We are a great country, we tell ourselves today, because we remain largely unchanged. This is not the same thing as stability. Stable nations welcome change and growth because they have faith in themselves. Canada clings to all kinds of broken statuses quo because we don’t believe enough in ourselves to engage with disruption and uncertainty, with the upsetting side of change. We suffer from this fear because we depend too much on symbols from our colonial past.

If that sounds like an exaggeration of the Royal Family’s presence in the Canadian psyche, think about how often you see images and symbols of the Royals: on your money; on your stamps; on the covers of magazines; in the modifier “Royal” that is added to everything from Legion halls to submarines; in no end of television specials.
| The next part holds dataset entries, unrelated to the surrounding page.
-- ==== Sys2Proof/Machine/Steps.lean ====
section
/-! DEFINITION. Steps: STEP_BOUNDARY, sequences, STEP_END, FORWARD_PASS_END, TIE_PASS_START, GRAD_RULE_EVAL
(R38, R48, R110 to R114, R189 to R203, R212, R216 to R223, R421). -/

namespace Sys2Proof.Machine

/-! ## Beads at a step boundary -/

/-- The beads of an image's rods. -/
def Image.beads (i : Image) : List BeadId := i.rods.flatMap RodId.beadList

/-- A context at the start of a step (R111): its program's first instruction, x1 the mask of the slots that hold a command; a
context without a program has ended. -/
def Image.ctxAt (i : Image) (b : BeadId) (x1 : Word64) (c : Nat) : Ctx :=
  match i.contents.threads.find? fun t => decide (t.bead = b ∧ t.ctx = c) with
  | some t => { Ctx.reset with
      regs := Sparse.write 0#64 [] 1 x1, ended := false, passSplit := t.passSplit, tieSplit := t.tieSplit }
  | none => Ctx.reset

/-- A bead at the start of a step: contexts (R111), event counters (R118), exception word (R171), histogram units (R188). -/
def Bead.startStep (x : Bead) (ctx : Nat → Ctx) : Bead :=
  (List.range 8).foldl (fun x c => x.setCtx c (ctx c)) { x with counters := [], releases := [], exc := 0, hist := [], histSat := [] }

/-- The mask of batch slots that hold a command (R111). -/
def slotMask (slots : List (Nat × Nat)) : Word64 := BitVec.ofNat 64 (slots.foldl (fun m q => m ||| 2 ^ q.1) 0)

/-- FORMAT_WORD_WRITE (R199): the format words in force go into the beads on their rules' frames. -/
def State.writeFormats (s : State) (f : Firing) : State :=
  s.forEach (List.zip f.img.rules f.rules) fun t r =>
    t.forEach (f.img.beads.filter fun b => inMask (ruleFrames r.1) b.frame) fun t b =>
      t.writeScratch b (ruleOffset r.1) (leBytes 8 (r.2.fmt % 16))

/-- ROTATION_WORD_WRITE (R421): every bead of a firing but a spot test's; the first step has s = 0. -/
def State.writeRotation (s : State) (f : Firing) : State :=
  s.when (decide (f.img.mode ≠ 4)) fun s => s.forEach f.img.beads fun t b =>
    t.writeScratch b f.img.contents.rotationOffset (leBytes 8 (f.stepNo % 64))

/-- STATE and STEP of a batch slot (R217). -/
def slotState (c : Option Cmd) : Nat × Nat :=
  match c with
  | some x => (if x.steps = 0 then 1 else 2, x.steps)
  | none => (0, 0)

/-- BLOCK of a slot table entry (R217): the addresses of the blocks that its sequence holds, 0 in an empty entry (log 41). -/
def blockWords (pool blocks : Nat) (c : Option Cmd) : List Byte :=
  padTo (8 * blocks) ((c.map fun x => x.blocks.flatMap fun b => leBytes 8 (pool + b * 16384)).getD [])

/-- SLOT_WORD_WRITE of one slot (R217): its whole table entry but LEAVE, which becomes 0 when a sequence joins, and its word in
every bead. An empty slot's entry holds 0 (log 41). -/
def State.writeSlot (s : State) (f : Firing) (slots : List (Nat × Nat)) (k : Nat) : State :=
  let x := (slots.find? fun q => decide (q.1 = k)).bind fun q => s.cmd q.2
  let st := slotState x
  let va := f.img.slotTable + k * slotEntryBytes f.img.seqBlocks
  let t := s.pinWrite f.pins va (leBytes 1 st.1)
  let t := t.when (decide (st.1 = 1)) fun t => t.pinWrite f.pins (va + 1) [0]
  let t := t.pinWrite f.pins (va + 2)
    (leBytes 2 st.2 ++ leBytes 12 0 ++ blockWords (s.part f.part).poolVa f.img.seqBlocks x)
  t.forEach f.img.beads fun t b => t.writeScratch b (f.img.slotWordOffset + 8 * k) (leBytes 8 (st.1 + st.2 % 65536 * 256))

/-- The slot table and the slot words. -/
def State.writeSlots (s : State) (f : Firing) (slots : List (Nat × Nat)) : State :=
  if f.img.seq then s.forEach (List.range f.img.batchSlots) fun t k => t.writeSlot f slots k else s

/-- Run-ahead at the start of a step (R79): what served a command in the slot it was planned for is kept, the rest counts as
unwritten, and no run-ahead list goes on. -/
def State.takeAhead (s : State) (h : Nat) (slots : List (Nat × Nat)) : State :=
  let keep := ((s.firing h).map fun f => f.ahead.filter fun a => slots.contains (a.slot, a.cid)).getD []
  (s.cancelAhead h fun _ => true).modFiring h fun f => { f with ahead := keep }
In another, more sinister context, such a relentless parade of imagery would be likened to programming. But the Royal Family is not sinister (they are not that interesting). Their presence in our daily lives, and thus in our minds, is more like an overly familiar pop tune, the kind that gets played by lazy DJs at weddings or funerals.

If we are ever to have true change in Canada, ever to address our chronic democratic shortages, we need to start with the most glaring example of the undemocratic: our dynastic, nonresident heads of state. Once we get past that psychological hurdle, re-organizing everything from how parliamentarians are chosen to what to do with the creaking Senate will seem not only less burdensome but, and this is the important part, natural—even exciting.

Imagine redirecting all that glamour, fascination, and energy that the media machine called The Royals creates inward, finally, onto us, onto Canadians. We can make our own cute hats, and purses to match.

RM Vaughan's latest book is Bright Eyed: Insomnia and Its Cultures, from Coach House Books.